[Start of Attachment]
-- ==== Sys2Proof/Machine/PcieConfig.lean ====
section
/-!
DEFINITION. The configuration space of the two PCI Express functions (R468 to R473, R481): identifiers, class codes, BARs, power
states, Device Control, MSI-X, Advanced Error Reporting with ECRC, and the Device Serial Number. What R468 names is laid out as the
PCI Express Base Specification lays out its headers and capabilities; where the capabilities stand, and every byte that the
manual does not name, is the implementation's (log 130).
-/
namespace Sys2Proof.Machine

def PcieFn.ix (f : PcieFn) : Nat := match f with | .pf0 => 0 | .pf1 => 1

def State.cfg (s : State) (f : PcieFn) : PcieCfg := tget pcieCfgDefault s.pcie.fns (PcieFn.ix f)

def State.modCfg (s : State) (f : PcieFn) (g : PcieCfg → PcieCfg) : State :=
  s.modPcie (fun p => { p with fns := tmod pcieCfgDefault p.fns (PcieFn.ix f) g })

/-- A function is in D3hot. -/
def State.inD3 (s : State) (f : PcieFn) : Bool := match f with | .pf0 => s.pcie.d3 | .pf1 => s.pcie.d3b

/-- The class code: base class, subclass, programming interface (R468). -/
def classCode (f : PcieFn) : Nat := match f with | .pf0 => 0x120000 | .pf1 => 0x088000

/-- The payload of a request of this device at most, and what one read request asks for at most, in bytes: as the host writes them in
Device Control of PF0, up to 512 and 4,096 (R468, R469). -/
def State.maxPayload (s : State) : Nat := min 512 (128 * 2 ^ bits (s.cfg .pf0).devCtl.toNat 5 3)
def State.maxReadRequest (s : State) : Nat := min 4096 (128 * 2 ^ bits (s.cfg .pf0).devCtl.toNat 12 3)

/-- A request that a function does not support is answered so, and its Advanced Error Reporting notes it (R468). -/
def unsupported (f : PcieFn) (s : State) : State :=
  (s.modCfg f (fun c => { c with uncorr := c.uncorr ||| (1#32 <<< 20) })).emit .pcieUr

/-- The size of a BAR of a function, as a power of two, and its flags; PF1 has BAR0 alone (R472, R476). -/
def barSize (f : PcieFn) (two : Bool) : Nat := match f with | .pf0 => if two then 32 else 26 | .pf1 => if two then 64 else 16
def barFlags (f : PcieFn) (two : Bool) : Nat := if two then (match f with | .pf0 => 0xC | .pf1 => 0) else 4

/-- A BAR as it reads. -/
def barVal (f : PcieFn) (two : Bool) (v : DWord) : Nat := v.toNat / 2 ^ barSize f two * 2 ^ barSize f two + barFlags f two

/-- The fields of the configuration space: offset, width in bytes, value. -/
def State.cfgFields (s : State) (f : PcieFn) : List (Nat × Nat × Nat) :=
  let c := s.cfg f
  let ids := s.ident.pcieIds.toNat
  let bme := match f with | .pf0 => b2n s.pcie.bme | .pf1 => bits c.command.toNat 2 1
  [(0x00, 2, bits ids 0 16), (0x02, 2, match f with | .pf0 => bits ids 16 16 | .pf1 => bits ids 32 16),
   (0x04, 2, bits c.command.toNat 0 2 + bme * 4 + bits c.command.toNat 3 13 * 8),
   (0x09, 3, classCode f), (0x0E, 1, 0x80),
   (0x10, 8, barVal f false c.bar0), (0x18, 8, barVal f true c.bar2), (0x2E, 2, bits ids 48 16), (0x34, 1, 0x40),
   (0x40, 2, 0x7001), (0x44, 1, if s.inD3 f then 3 else 0),
   (0x70, 2, 0x10 + (match f with | .pf0 => 0xB000 | .pf1 => 0)), (0x74, 4, 2 + 2 ^ 5 + 2 ^ 28), (0x78, 2, c.devCtl.toNat),
   (0x82, 2, if s.pcie.up then s.pcie.gen + s.pcie.width * 16 else 0)]
  ++ (match f with
    | .pf0 => [(0xB0, 2, 0x11), (0xB2, 2, 63 + b2n s.pcie.fmask * 2 ^ 14 + b2n s.pcie.msixOn * 2 ^ 15), (0xB4, 4, 0x20000),
               (0xB8, 4, 0x21000)]
    | .pf1 => [])
  ++ [(0x100, 4, 1 + 2 * 2 ^ 16 + 0x150 * 2 ^ 20), (0x104, 4, c.uncorr.toNat), (0x108, 4, c.uncorrMask.toNat),
      (0x10C, 4, c.uncorrSev.toNat), (0x110, 4, c.corr.toNat), (0x114, 4, c.corrMask.toNat),
      (0x118, 4, 2 ^ 5 + b2n c.ecrcGen * 2 ^ 6 + 2 ^ 7 + b2n c.ecrcCheck * 2 ^ 8),
      (0x150, 4, 3 + 2 ^ 16), (0x154, 8, s.ident.identity.toNat)]

/-- A byte of the configuration space. -/
def State.cfgByte (s : State) (f : PcieFn) (a : Nat) : Byte :=
  match (s.cfgFields f).find? (fun x => decide (x.1 ≤ a) && decide (a < x.1 + x.2.1)) with
  | some x => BitVec.ofNat 8 (x.2.2 / 2 ^ (8 * (a - x.1)))
  | none => Config.pcieCfg (PcieFn.ix f) a

/-- `n` bytes of it. -/
def State.cfgRead (s : State) (f : PcieFn) (a n : Nat) : List Byte := (List.range n).map (fun i => s.cfgByte f (a + i))

end Sys2Proof.Machine
end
[End of Attachment]
**Problem:** Once the line with "namespace Sys2Proof.Machine" is found in the records above, print exactly that line and every line after it through the line with "it reads. -/".

**Task solution:**
namespace Sys2Proof.Machine

def PcieFn.ix (f : PcieFn) : Nat := match f with | .pf0 => 0 | .pf1 => 1

def State.cfg (s : State) (f : PcieFn) : PcieCfg := tget pcieCfgDefault s.pcie.fns (PcieFn.ix f)

def State.modCfg (s : State) (f : PcieFn) (g : PcieCfg → PcieCfg) : State :=
  s.modPcie (fun p => { p with fns := tmod pcieCfgDefault p.fns (PcieFn.ix f) g })

/-- A function is in D3hot. -/
def State.inD3 (s : State) (f : PcieFn) : Bool := match f with | .pf0 => s.pcie.d3 | .pf1 => s.pcie.d3b

/-- The class code: base class, subclass, programming interface (R468). -/
def classCode (f : PcieFn) : Nat := match f with | .pf0 => 0x120000 | .pf1 => 0x088000

/-- The payload of a request of this device at most, and what one read request asks for at most, in bytes: as the host writes them in
Device Control of PF0, up to 512 and 4,096 (R468, R469). -/
def State.maxPayload (s : State) : Nat := min 512 (128 * 2 ^ bits (s.cfg .pf0).devCtl.toNat 5 3)
def State.maxReadRequest (s : State) : Nat := min 4096 (128 * 2 ^ bits (s.cfg .pf0).devCtl.toNat 12 3)

/-- A request that a function does not support is answered so, and its Advanced Error Reporting notes it (R468). -/
def unsupported (f : PcieFn) (s : State) : State :=
  (s.modCfg f (fun c => { c with uncorr := c.uncorr ||| (1#32 <<< 20) })).emit .pcieUr

/-- The size of a BAR of a function, as a power of two, and its flags; PF1 has BAR0 alone (R472, R476). -/
def barSize (f : PcieFn) (two : Bool) : Nat := match f with | .pf0 => if two then 32 else 26 | .pf1 => if two then 64 else 16
def barFlags (f : PcieFn) (two : Bool) : Nat := if two then (match f with | .pf0 => 0xC | .pf1 => 0) else 4

/-- A BAR as it reads. -/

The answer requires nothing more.